=== Provided entries ===

-- ==== Sys2Proof/Safety.lean ====
section
/-!
DEFINITION. The terms claims use: when a parameter resolves, to what, and which fault it raises otherwise
(40_operand_resolver.md R111 to R114), written apart from the resolver's own functions; and the invariant of every
reachable state.
-/

namespace Sys2Proof.Machine

/-- The integer a parameter's address is made from lies in 0 to ADDR_MAX (R111). -/
abbrev InAddressSpace (z : Int) : Prop := 0 ≤ z ∧ z < 2 ^ 63

/-- The fault of an address made from this integer, if any (R111): InvalidAddress outside the address space. -/
def addressFault (z : Int) : Option Fault := if InAddressSpace z then none else some .invalidAddress

/-- The fault a source parameter raises, if any, in the order of R114: mode digit, then address. -/
def sourceFault (s : State) (o : Operand) : Option Fault :=
  match o.mode with
  | .illegal _ => some .invalidMode
  | .immediate => none
  | .position => addressFault o.raw.toInt
  | .relative => addressFault (s.rb.toInt + o.raw.toInt)

/-- The fault a destination parameter raises on this hardware, if any, in the order of R114. -/
def destFault (s : State) (o : Operand) : Option Fault :=
  match o.mode with
  | .illegal _ => some .invalidMode
  | .immediate => some .badDestinationMode
  | .position => addressFault o.raw.toInt
  | .relative => addressFault (s.rb.toInt + o.raw.toInt)

/-- The address of a parameter in position or relative mode (R111); meaningful where no fault is raised. -/
def operandAddress (s : State) (o : Operand) : Nat :=
  match o.mode with
  | .relative => (s.rb.toInt + o.raw.toInt).toNat
  | .position | .immediate | .illegal _ => o.raw.toInt.toNat

/-- The value of a source parameter (R112); meaningful where no fault is raised. -/
def sourceValue (s : State) (o : Operand) : Word :=
  match o.mode with
  | .immediate => o.raw
  | .position | .relative | .illegal _ => s.mem.read (operandAddress s o)

/-- The fault of a taken jump to a negative target (R152). -/
def targetFault (taken : Prop) [Decidable taken] (t : Word) : Option Fault :=
  if taken ∧ t.toInt < 0 then some .invalidAddress else none

/-- The first of these faults, in order. -/
def firstFault : List (Option Fault) → Option Fault
  | [] => none
  | some f :: _ => some f
  | none :: rest => firstFault rest

/-- The fault executing an instruction raises on this hardware, if any: the first that fails, in the order of R114
and R220. -/
def instrFault (s : State) : Instr → Option Fault
  | .add a b d => firstFault [sourceFault s a, sourceFault s b, destFault s d]
  | .mul a b d => firstFault [sourceFault s a, sourceFault s b, destFault s d]
  | .inp d => destFault s d
  | .out a => sourceFault s a
  | .jt a t => firstFault [sourceFault s a, sourceFault s t, targetFault (sourceValue s a ≠ 0) (sourceValue s t)]
  | .jf a t => firstFault [sourceFault s a, sourceFault s t, targetFault (sourceValue s a = 0) (sourceValue s t)]
  | .lt a b d => firstFault [sourceFault s a, sourceFault s b, destFault s d]
  | .eq a b d => firstFault [sourceFault s a, sourceFault s b, destFault s d]
  | .arb a => sourceFault s a
  | .hlt => none

/-- The causes that can be latched on this hardware: neither of the two parameters' causes (R9, R215). -/
abbrev LatchOk (f : Option Fault) : Prop :=
  f = none ∨ f = some .invalidAddress ∨ f = some .badDestinationMode ∨ f = some .unknownOpcode ∨ f = some .invalidMode

/-- What holds of every state a host can bring this hardware to: memory is in its canonical form (log
entry 1, with R25 and R26), `pc` is at most 2^63 + 3 (R23), the latch holds none of the parameters' causes (R215), and a faulted
core's `pc` is inside memory (R218). -/
abbrev State.Inv (s : State) : Prop :=
  s.mem.wf ∧ s.pc.toNat ≤ 2 ^ 63 + 3 ∧ LatchOk s.fault ∧ (s.fault ≠ none → s.pc.toNat < s.mem.len)

/-- Executing `i` at `s` completes in `t`: the next state is `t` and the step returns Advanced (R180, R182). -/
abbrev Commits (i : Instr) (s t : State) : Prop := exec i s = .next t ∧ execReply hardware i s = ⟨t, .advanced⟩

/-- Executing `i` at `s` raises `f`: the next state differs in the latch alone, and the step returns Faulted(f) (R14, R218). -/
abbrev Faults (i : Instr) (s : State) (f : Fault) : Prop :=
  exec i s = .next { s with fault := some f } ∧
  execReply hardware i s = ⟨{ s with fault := some f }, .faulted f⟩

/-- The word is congruent to the integer modulo 2^64: it is `wrap64` of it (R12). -/
abbrev IsWrapOf (w : Word) (z : Int) : Prop := (2 ^ 64 : Int) ∣ w.toInt - z

/-- The decimal digits `opcode` and `mode[i]` of a non-negative integer (R81), read from the integer itself. -/
def opcodeDigits (v : Int) : Int := v % 100

/-- The decimal digit of parameter `k`'s mode (R81). -/
def modeDigitOf (v : Int) (k : Nat) : Int := v / 10 ^ (2 + k) % 10

/-- The defined opcodes (R83). -/
def definedOpcodes : List Int := [1, 2, 3, 4, 5, 6, 7, 8, 9, 99]

/-- The word is no instruction: it is negative, or its opcode is not defined (R82, R92). -/
abbrev IllegalWord (v : Word) : Prop := v.toInt < 0 ∨ opcodeDigits v.toInt ∉ definedOpcodes

/-- Both sources and the destination of an instruction of format F3 resolve without a fault. -/
abbrev F3Resolves (s : State) (a b d : Operand) : Prop :=
  sourceFault s a = none ∧ sourceFault s b = none ∧ destFault s d = none

end Sys2Proof.Machine
end

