-- ==== Sys2Proof/Laws/Operands.lean ====
section
/-!
SUPPORT. The operand resolver in the terms of Safety.lean: what resolving a source or a destination answers, in every state
(40_operand_resolver.md R111 to R114).
-/

namespace Sys2Proof.Machine

theorem addressFault_eq_none {z : Int} : addressFault z = none ↔ InAddressSpace z := by
  unfold addressFault
  split
  · exact iff_of_true rfl ‹_›
  · exact iff_of_false (by simp) ‹_›

theorem addressFault_cases (z : Int) : addressFault z = none ∨ addressFault z = some .invalidAddress := by
  unfold addressFault
  split <;> simp

/-- The address check (R111): inside the address space the exact integer, outside it InvalidAddress. -/
theorem effectiveAddress_eq (s : State) (o : Operand) :
    effectiveAddress s o =
      match addressFault (addressInt s o) with
      | none => .ok (addressInt s o).toNat
      | some f => .error f := by
  have hm : (addrMax : Int) = 2 ^ 63 - 1 := by decide
  unfold effectiveAddress addressFault
  rw [hm]
  by_cases h : InAddressSpace (addressInt s o)
  · rw [if_pos h]
    exact if_neg (by omega)
  · rw [if_neg h]
    exact if_pos (by omega)

/-- A source parameter answers its value, or the fault it raises (R112). -/
theorem readParam_eq (s : State) (o : Operand) :
    readParam s o =
      match sourceFault s o with
      | none => .ok (sourceValue s o)
      | some f => .error f := by
  obtain ⟨mode, raw⟩ := o
  cases mode with
  | illegal d => rfl
  | immediate => rfl
  | position =>
    simp only [readParam, effectiveAddress_eq, addressInt, sourceFault, sourceValue, operandAddress]
    cases addressFault raw.toInt <;> rfl
  | relative =>
    simp only [readParam, effectiveAddress_eq, addressInt, sourceFault, sourceValue, operandAddress]
    cases addressFault (s.rb.toInt + raw.toInt) <;> rfl

/-- A destination parameter on this hardware answers its address, or the fault it raises (R113). -/
theorem writeAddr_eq (s : State) (o : Operand) :
    writeAddr hardware s o =
      match destFault s o with
      | none => .ok (operandAddress s o)
      | some f => .error f := by
  have capped : ∀ z : Int, addressFault z = none → ¬ hardware.memCap ≤ z.toNat := by
    intro z hz
    have := addressFault_eq_none.mp hz
    show ¬ 2 ^ 63 ≤ z.toNat
    omega
  obtain ⟨mode, raw⟩ := o
  cases mode with
  | illegal d => rfl
  | immediate => rfl
  | position =>
    simp only [writeAddr, effectiveAddress_eq, addressInt, destFault, operandAddress]
    cases h : addressFault raw.toInt with
    | none => simp only [if_neg (capped _ h)]
    | some f => rfl
  | relative =>
    simp only [writeAddr, effectiveAddress_eq, addressInt, destFault, operandAddress]
    cases h : addressFault (s.rb.toInt + raw.toInt) with
    | none => simp only [if_neg (capped _ h)]
    | some f => rfl

/-- A destination address is inside the address space and below the capacity (R113). -/
theorem writeAddr_ok {c : Config} {s : State} {o : Operand} {a : Nat} (h : writeAddr c s o = .ok a) :
    a < 2 ^ 63 ∧ a < c.memCap := by
  have checked : (match effectiveAddress s o with
      | .ok a => if c.memCap ≤ a then .error .capacityExceeded else .ok a
      | .error f => .error f) = (Except.ok a : Except Fault Nat) → a < 2 ^ 63 ∧ a < c.memCap := by
    intro h
    rw [effectiveAddress_eq] at h
    cases hz : addressFault (addressInt s o) with
    | some f => simp [hz] at h
    | none =>
      have hin := addressFault_eq_none.mp hz
      simp only [hz] at h
      split at h
      · simp at h
      · simp only [Except.ok.injEq] at h
        omega
  unfold writeAddr at h
  split at h
  · simp at h
  · simp at h
  · exact checked h
  · exact checked h

/-- A destination address is never 2^63 or more where no fault is raised. -/
theorem operandAddress_lt {s : State} {o : Operand} (h : destFault s o = none) : operandAddress s o < 2 ^ 63 := by
  have := writeAddr_eq s o
  rw [h] at this
  exact (writeAddr_ok this).1

/-- Resolution looks at `rb` and memory only (R115). -/
theorem readParam_congr {s t : State} (hr : s.rb = t.rb) (hm : s.mem = t.mem) (o : Operand) :
    readParam s o = readParam t o := by
  unfold readParam effectiveAddress addressInt
  rw [hr, hm]

theorem writeAddr_congr {s t : State} (hr : s.rb = t.rb) (c : Config) (o : Operand) :
    writeAddr c s o = writeAddr c t o := by
  unfold writeAddr effectiveAddress addressInt
  rw [hr]

/-- The causes a source can raise are among those of this hardware. -/
theorem sourceFault_latchOk (s : State) (o : Operand) : LatchOk (sourceFault s o) := by
  obtain ⟨mode, raw⟩ := o
  cases mode with
  | position | relative => exact (addressFault_cases _).elim (fun h => .inl h) (fun h => .inr (.inl h))
  | immediate | illegal d => simp [sourceFault, LatchOk]

/-- The causes a destination can raise are among those of this hardware. -/
theorem destFault_latchOk (s : State) (o : Operand) : LatchOk (destFault s o) := by
  obtain ⟨mode, raw⟩ := o
  cases mode with
  | position | relative => exact (addressFault_cases _).elim (fun h => .inl h) (fun h => .inr (.inl h))
  | immediate | illegal d => simp [destFault, LatchOk]

end Sys2Proof.Machine
end

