-- ==== Sys2Proof/Tests/Witnesses.lean ====
section
/-!
SUPPORT. For each statement of Certificates/Slice0/Obligations.lean that has hypotheses, a concrete state and operands that meet
them together, clause by clause, at the edges of their ranges.
-/

namespace Sys2Proof.Tests

open Sys2Proof.Machine

/-- The last address, an address beyond the end, the last word. -/
def atMax : Operand := ⟨.position, maxWord⟩
def five : Operand := ⟨.position, 12⟩
def seven : Operand := ⟨.relative, 3⟩
def badMode : Operand := ⟨.illegal 6, 0⟩
def negAddr : Operand := ⟨.position, -1⟩
def imm (w : Word) : Operand := ⟨.immediate, w⟩

theorem witness_DecodeReadsOpcodeAndModeDigits :
    IllegalWord 0 ∧ IllegalWord (-1) ∧ IllegalWord 100 ∧ IllegalWord 10 ∧ ¬ IllegalWord 99 ∧ ¬ IllegalWord 22201 ∧
    ¬ IllegalWord 9223372036854775801 ∧ ¬ IllegalWord 9 := by decide
theorem witness_UnusedDigitsAreIgnored :
    decode 104 42 0 0 = .ok (.out (imm 42)) ∧ 0 ≤ (3998104 : Word).toInt ∧
    opcodeDigits (3998104 : Word).toInt = opcodeDigits (104 : Word).toInt ∧
    ∀ k < (Instr.out (imm 42)).params.length, modeDigitOf (3998104 : Word).toInt k = modeDigitOf (104 : Word).toInt k := by
  decide
theorem witness_AssembledWordsLieInOneTo22208 :
    (Instr.eq ⟨.relative, 0⟩ ⟨.relative, 0⟩ ⟨.relative, 0⟩).wellFormed = true ∧
    (Instr.add five five five).wellFormed = true ∧ Instr.hlt.wellFormed = true := by decide

theorem witness_WriteGrowsWithZeroFill :
    (16 : Nat) ≠ 20 ∧ sample.mem.len ≤ 16 ∧ sample.mem.len ≤ 15 ∧ (12 : Nat) ≠ 20 := by decide
theorem witness_CanonicalMemoriesWithEqualWordsAreEqual :
    let m := sample.mem
    let n := ((Memory.mk [] 15).write 13 7).write 12 5
    m.wf ∧ n.wf ∧ m.len = n.len ∧ ∀ a < m.len, m.read a = n.read a := by decide
theorem witness_CapacityBoundsTheStore :
    let c : Config := ⟨16, .wrap⟩
    destFault sample ⟨.position, 16⟩ = none ∧ c.memCap ≤ operandAddress sample ⟨.position, 16⟩ ∧
    sourceFault sample five = none ∧ sourceFault sample seven = none ∧ sample.mem.len ≤ c.memCap ∧ c.memCap ≤ 16 := by decide
theorem witness_StoreIsSeenByTheNextFetch : F3Resolves sample five seven atMax ∧ F3Resolves sample five seven (⟨.position, 4⟩) := by
  decide

theorem witness_AddWritesTheWrappedSum :
    instrFault sample (.add five negAddr ⟨.immediate, 0⟩) = some .invalidAddress ∧
    instrFault sample (.add five seven ⟨.immediate, 0⟩) = some .badDestinationMode ∧
    F3Resolves sample five seven atMax ∧ IsWrapOf 12 ((sourceValue sample five).toInt + (sourceValue sample seven).toInt) ∧
    F3Resolves sample (imm maxWord) (imm 1) five ∧
    IsWrapOf minWord ((sourceValue sample (imm maxWord)).toInt + (sourceValue sample (imm 1)).toInt) := by decide
theorem witness_MulWritesTheWrappedProduct :
    instrFault sample (.mul badMode negAddr five) = some .invalidMode ∧
    F3Resolves sample five seven atMax ∧ IsWrapOf 35 ((sourceValue sample five).toInt * (sourceValue sample seven).toInt) ∧
    F3Resolves sample (imm minWord) (imm (-1)) five ∧
    IsWrapOf minWord ((sourceValue sample (imm minWord)).toInt * (sourceValue sample (imm (-1))).toInt) := by decide
theorem witness_LtWritesTheSignedComparison :
    instrFault sample (.lt five seven negAddr) = some .invalidAddress ∧ F3Resolves sample (imm (-1)) (imm 0) atMax ∧
    (sourceValue sample (imm (-1))).toInt < (sourceValue sample (imm 0)).toInt := by decide
theorem witness_EqWritesTheEquality :
    instrFault sample (.eq five seven badMode) = some .invalidMode ∧ F3Resolves sample five (imm 5) seven ∧
    (sourceValue sample five).toInt = (sourceValue sample (imm 5)).toInt := by decide
theorem witness_InReadsOneWordOrPauses :
    destFault sample ⟨.immediate, 0⟩ = some .badDestinationMode ∧ destFault sample negAddr = some .invalidAddress ∧
    destFault sample atMax = none ∧ sample.inq = [] ∧ (sample.setInq [-7, 8]).inq = -7 :: [8] ∧
    destFault (sample.setInq [-7, 8]) seven = none := by decide
theorem witness_OutAppendsToTheOutputQueue :
    sourceFault sample negAddr = some .invalidAddress ∧ sourceFault sample badMode = some .invalidMode ∧
    sourceFault sample atMax = none ∧ sourceFault sample ⟨.relative, -10⟩ = none := by decide
theorem witness_JtJumpsIfNotZero :
    instrFault sample (.jt five negAddr) = some .invalidAddress ∧
    instrFault sample (.jt five (imm (-1))) = some .invalidAddress ∧
    sourceFault sample five = none ∧ sourceFault sample (imm 0) = none ∧ sourceFault sample (imm maxWord) = none ∧
    sourceValue sample five ≠ 0 ∧ 0 ≤ (sourceValue sample (imm 0)).toInt ∧ 0 ≤ (sourceValue sample (imm maxWord)).toInt ∧
    sourceValue sample (imm 0) = 0 := by decide
theorem witness_JfJumpsIfZero :
    instrFault sample (.jf negAddr five) = some .invalidAddress ∧
    sourceFault sample (imm 0) = none ∧ sourceFault sample seven = none ∧ sourceValue sample (imm 0) = 0 ∧
    0 ≤ (sourceValue sample seven).toInt ∧ sourceFault sample five = none ∧ sourceValue sample five ≠ 0 := by decide
/-- A taken jump to -1, one not taken to -1, and taken jumps to 0, 15 (= `mem_len`) and the last address. -/
theorem witness_JumpTargetsAreCheckedWhenTaken :
    sourceFault sample five = none ∧ sourceFault sample (imm (-1)) = none ∧ sourceFault sample (imm 15) = none ∧
    (True ↔ sourceValue sample five ≠ 0) ∧ (False ↔ sourceValue sample five = 0) ∧
    (sourceValue sample (imm (-1))).toInt < 0 ∧ 0 ≤ (sourceValue sample (imm 15)).toInt ∧ sample.fault = none ∧
    (sample.mem.len : Int) ≤ (sourceValue sample (imm 15)).toInt ∧
    (sample.mem.len : Int) ≤ (sourceValue sample (imm maxWord)).toInt := by decide
theorem witness_JumpsResolveTheirTargetEagerly :
    sourceFault sample (imm 0) = none ∧ sourceFault sample five = none ∧ sourceFault sample negAddr = some .invalidAddress ∧
    sourceFault sample badMode = some .invalidMode := by decide
theorem witness_ArbAdjustsTheRelativeBase :
    sourceFault sample negAddr = some .invalidAddress ∧ sourceFault sample five = none ∧
    IsWrapOf 15 (sample.rb.toInt + (sourceValue sample five).toInt) ∧
    IsWrapOf minWord ((sample.setRb maxWord).rb.toInt + (sourceValue (sample.setRb maxWord) (imm 1)).toInt) ∧
    (∀ o ∈ (Instr.jt five (imm 0)).params, o.mode ≠ .relative) := by decide
theorem witness_ArbAdjustsTheRelativeBase_next :
    ∃ t, (∀ a, Instr.out five ≠ .arb a) ∧ exec (.out five) sample = .next t := ⟨_, by simp, rfl⟩
theorem witness_HltHaltsForGood :
    sample.fault = none ∧ sample.mem.len ≤ 2 ^ 63 ∧ (Memory.mk [] (2 ^ 63)).len ≤ 2 ^ 63 := by decide
theorem witness_IllegalWordsRaiseUnknownOpcode :
    sample.fault = none ∧ sample.pc.toNat < sample.mem.len ∧ IllegalWord (sample.mem.read sample.pc.toNat) ∧
    IllegalWord ((image [-1]).mem.read (image [-1]).pc.toNat) ∧ (image [-1]).pc.toNat < (image [-1]).mem.len := by decide
theorem witness_AddAndMulCommute : sourceFault sample five = none ∧ sourceFault sample (imm minWord) = none := by decide
theorem witness_TheFirstFailingCheckIsTheFault :
    instrFault sample (.add ⟨.position, -1⟩ badMode ⟨.immediate, 0⟩) = some .invalidAddress ∧
    instrFault sample .hlt = none ∧ instrFault sample (.jf (imm 1) (imm (-1))) = none := by decide
theorem witness_ImmediateDestinationsFault : sourceFault sample five = none ∧ sourceFault sample seven = none := by decide
theorem witness_FaultsArePrecise :
    (stepReply hardware sample).result = .faulted .unknownOpcode ∧
    (stepReply ⟨16, .wrap⟩ (image [3, 16])).result = .faulted .capacityExceeded := by decide
theorem witness_FaultsAreSticky : (sample.setFault (some .invalidMode)).fault = some .invalidMode := by decide
theorem witness_OverflowFaultsWhenConfigured :
    (Config.mk (2 ^ 63) .fault).aluOverflow = .fault ∧ 2 ^ 63 ≤ (Config.mk (2 ^ 63) .fault).memCap ∧
    F3Resolves sample (imm maxWord) (imm 1) five ∧
    ¬ InI64 ((sourceValue sample (imm maxWord)).toInt + (sourceValue sample (imm 1)).toInt) ∧
    F3Resolves sample (imm minWord) (imm (-1)) five ∧
    ¬ InI64 ((sourceValue sample (imm minWord)).toInt * (sourceValue sample (imm (-1))).toInt) ∧
    sourceFault (sample.setRb minWord) (imm (-1)) = none ∧
    ¬ InI64 ((sample.setRb minWord).rb.toInt + (sourceValue (sample.setRb minWord) (imm (-1))).toInt) := by decide

theorem witness_StoringInstructionsFrame :
    writeAddr hardware sample atMax = .ok (2 ^ 63 - 1) ∧ (12 : Nat) ≠ 2 ^ 63 - 1 ∧
    instrFault sample (.lt five seven atMax) = none ∧
    writeAddr hardware sample negAddr = .error .invalidAddress ∧
    instrFault sample (.mul five seven negAddr) ≠ none := by decide
theorem witness_StoringInstructionsFrame_next : ∃ t, exec (.lt five seven atMax) sample = .next t := ⟨_, rfl⟩
theorem witness_InFrame :
    destFault sample five = none ∧ sample.inq = [] ∧ writeAddr hardware sample five = .ok 12 ∧ (13 : Nat) ≠ 12 ∧
    destFault sample negAddr ≠ none ∧ writeAddr hardware sample negAddr = .error .invalidAddress := by decide
theorem witness_InFrame_next : ∃ t, exec (.inp five) (sample.setInq [1]) = .next t := ⟨_, rfl⟩
theorem witness_NonStoringInstructionsFrame :
    instrFault sample (.out five) = none ∧ instrFault sample (.arb negAddr) ≠ none ∧ Instr.hlt ≠ .out five ∧
    Instr.out five ≠ .arb five := by decide
theorem witness_NonStoringInstructionsFrame_next : ∃ t, exec (.jt five seven) sample = .next t := ⟨_, rfl⟩
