/-- 43 R144, 60 R155: delivery gives the caller one result, leaves PHASE at IDLE and no transient register with a value,
and changes nothing else. -/
def Obligations.DeliveryEndsTheOperation : Prop :=
  ∀ (r : Result) (s : State), Quiet (deliver r s) ∧ (deliver r s).results = s.results ++ [r] ∧
    (deliver r s).params = s.params ∧ (deliver r s).baud = s.baud ∧ (deliver r s).pending = s.pending ∧
    (deliver r s).env = s.env ∧ (deliver r s).draws = s.draws ∧ (deliver r s).trace = s.trace

/-- 43 R144: a step ends an operation exactly when it delivers a result, and then exactly one. TransportFault counts as a
result here: that it is delivered with the block idle is the model's reading of 60 R157 (log entry 7). -/
def Obligations.OneResultEndsAnOperation : Prop :=
  ∀ (s t : State), step s = .next t →
    ((s.phase ≠ .idle ∧ t.phase = .idle) ↔ ∃ r, t.results = s.results ++ [r]) ∧
    (t.results = s.results ∨ ∃ r, t.results = s.results ++ [r] ∧ Quiet t)

/-! ## The Transport boundary -/

/-- 20 R53: a step issues at most one primitive, addressed to HANDLE (10 R21); the idle block issues none. -/
def Obligations.OnePrimitiveAtATime : Prop :=
  ∀ (s t : State), step s = .next t →
    (t.trace = s.trace ∨ ∃ e, t.trace = s.trace ++ [e] ∧ e.handle = s.params.handle) ∧
    (s.phase = .idle → t.trace = s.trace)

/-- 20 R43, R50: an RxRead never returns more bytes than asked for; RESET and READ ask for one byte, WRITE for as many as
TXBUF holds. -/
def Obligations.RxReadReturnsAtMostWhatIsAsked : Prop :=
  ∀ (s t : State) (h n : Nat) (a : List Byte), step s = .next t → t.trace = s.trace ++ [.rxRead h n a] →
    a.length ≤ n ∧
    ((s.phase = .reset .receive ∧ n = 1) ∨ (s.phase = .read .receive ∧ n = 1) ∨
     (s.phase = .write .receive ∧ ∃ tx, s.txBuf = some tx ∧ n = tx.length))

/-- 30 R72: what is handed to TxWrite, whether the call returns or reports a failure: by RESET the RESET_PATTERN, at
RESET_BAUD; by READ the ONE_PATTERN; by WRITE the frame of DATA, of ONE_PATTERN and ZERO_PATTERN alone. -/
def Obligations.OnlyPatternsAreTransmitted : Prop :=
  ∀ (s t : State) (h : Nat) (buf : List Byte), Consistent s → step s = .next t →
    (t.trace = s.trace ++ [.txWrite h buf] ∨ t.trace = s.trace ++ [.failed h (.txWrite buf)]) →
    (s.phase = .reset .transmit ∧ buf = [s.params.resetPattern] ∧ s.baud = s.params.resetBaud) ∨
    (s.phase = .read .transmit ∧ buf = [0xFF]) ∨
    (s.phase = .write .transmit ∧ (∃ d, s.data = some d ∧ buf = frame s.params d) ∧
      ∀ b ∈ buf, b = 0xFF ∨ b = s.params.zeroPattern)

/-- 10 R20, 20 R41: BAUD gets its first value from `open` without any SetBaud event; after that only RESET writes it, and
only RESET issues a SetBaud, whether the call returns or reports a failure; when it returns, BAUD holds its rate; outside
RESET no step reads BAUD. -/
def Obligations.OnlyResetUsesBaud : Prop :=
  (∀ p : Config.Params, (State.afterOpen p).baud = p.normalBaud ∧ (State.afterOpen p).trace = []) ∧
  ∀ (s t : State), step s = .next t →
    (t.baud ≠ s.baud → s.phase.op = some .reset) ∧
    (∀ h r, t.trace = s.trace ++ [.setBaud h r] → s.phase.op = some .reset ∧ t.baud = r) ∧
    (∀ h r, t.trace = s.trace ++ [.failed h (.setBaud r)] → s.phase.op = some .reset) ∧
    (s.phase.op ≠ some .reset → ∀ b, step { s with baud := b } = .next { t with baud := b })

/-- 10 R21: the parameters, READ_TIMEOUT, HANDLE and the pattern constants among them, are never written, by a step or by
any instruction. No row of the table writes BAUD by itself: the row RESET is the acceptance alone (log entry 12), and the
SetBaud calls with which the RESET operation writes BAUD (41 R110) are steps without a row. -/
def Obligations.ParametersAreNeverWritten : Prop :=
  (∀ (s t : State), step s = .next t → t.params = s.params) ∧
  ∀ (i : Instr) (s t : State), exec i s = .next t → t.params = s.params ∧ t.baud = s.baud

/-! ## RESET -/

/-- 41 R110: accepted in the quiet block, with a Transport that does not fail, RESET performs its five steps: the four
primitives in order, then NoPresence when the answer is empty or equals RESET_PATTERN, otherwise Ok; BAUD holds RESET_BAUD
from step 1 to step 4 with the old rate in SAVED_BAUD, and ends as it was. Of an answer of more than the one byte asked for
the first byte counts (log entry 6); that each numbered step is a step of the machine is log entry 12. The payload of
NoPresence is a decision of the spec (D13). -/
def Obligations.ResetPerformsItsFiveSteps : Prop :=
  ∀ (s : State) (a b e d : List Byte) (rest : List Answer), Quiet s →
    s.env = .ret a :: .ret b :: .ret e :: .ret d :: rest →
    ∃ u, exec .reset s = .next u ∧
      (∀ k, 1 ≤ k → k ≤ 3 → ∃ v, Runs k u v ∧ v.baud = s.params.resetBaud ∧ v.savedBaud = some s.baud) ∧
      Runs 5 u { s with
        env := rest
        trace := s.trace ++
          [.setBaud s.params.handle s.params.resetBaud, .txWrite s.params.handle [s.params.resetPattern],
           .rxRead s.params.handle 1 (e.take 1), .setBaud s.params.handle s.baud]
        results := s.results ++
          [if e.take 1 = [] ∨ e.take 1 = [s.params.resetPattern] then
             .err .noPresence ⟨[s.params.resetPattern], e.take 1⟩
           else .ok] }

/-- 41 R112: at step 5, with the answer `rx` of step 3: NoPresence exactly when it has fewer than one byte or its one byte
equals RESET_PATTERN in all eight bits; in every other case RESET succeeds. (What an error carries:
ErrorsCarryTheBuffers.) -/
def Obligations.NoPresenceExactlyWhenSameOrNothing : Prop :=
  ∀ (s : State) (tx rx : List Byte), s.phase = .reset .decide → s.txBuf = some tx → s.rxBuf = some rx →
    rx.length ≤ 1 →
    (rx.length < 1 ∨ rx[0]? = some s.params.resetPattern →
      ∃ pl, step s = .next (deliver (.err .noPresence pl) s)) ∧
    (¬ (rx.length < 1 ∨ rx[0]? = some s.params.resetPattern) → step s = .next (deliver .ok s))

/-- 30 R74, 41 R113: the echo rows complete at step 5: the byte equal to RESET_PATTERN raises NoPresence, any of the 255
others delivers Ok. The payload is a decision of the spec (D13); that the row is step 5 is log entry 14. -/
def Obligations.EchoRowsDeliverTheVerdict : Prop :=
  ∀ (s : State) (e : Byte) (rest tx : List Byte), s.phase = .reset .decide → s.txBuf = some tx →
    s.rxBuf = some (e :: rest) →
    (e = s.params.resetPattern →
      exec .rxrstNoPresence s = .next (deliver (.err .noPresence ⟨tx, e :: rest⟩) s)) ∧
    (e ≠ s.params.resetPattern → exec (.rxrstPresence e) s = .next (deliver .ok s))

===

**Your instructions**
Taking the entries above, write out exactly each line from the one holding "mode (R81). -/" to the one holding "abbrev F3Resolves (s", both included, and stop there.

**Exercise result**
/-- The decimal digit of parameter `k`'s mode (R81). -/
def modeDigitOf (v : Int) (k : Nat) : Int := v / 10 ^ (2 + k) % 10

/-- The defined opcodes (R83). -/
def definedOpcodes : List Int := [1, 2, 3, 4, 5, 6, 7, 8, 9, 99]

/-- The word is no instruction: it is negative, or its opcode is not defined (R82, R92). -/
abbrev IllegalWord (v : Word) : Prop := v.toInt < 0 ∨ opcodeDigits v.toInt ∉ definedOpcodes

/-- Both sources and the destination of an instruction of format F3 resolve without a fault. -/
abbrev F3Resolves (s : State) (a b d : Operand) : Prop :=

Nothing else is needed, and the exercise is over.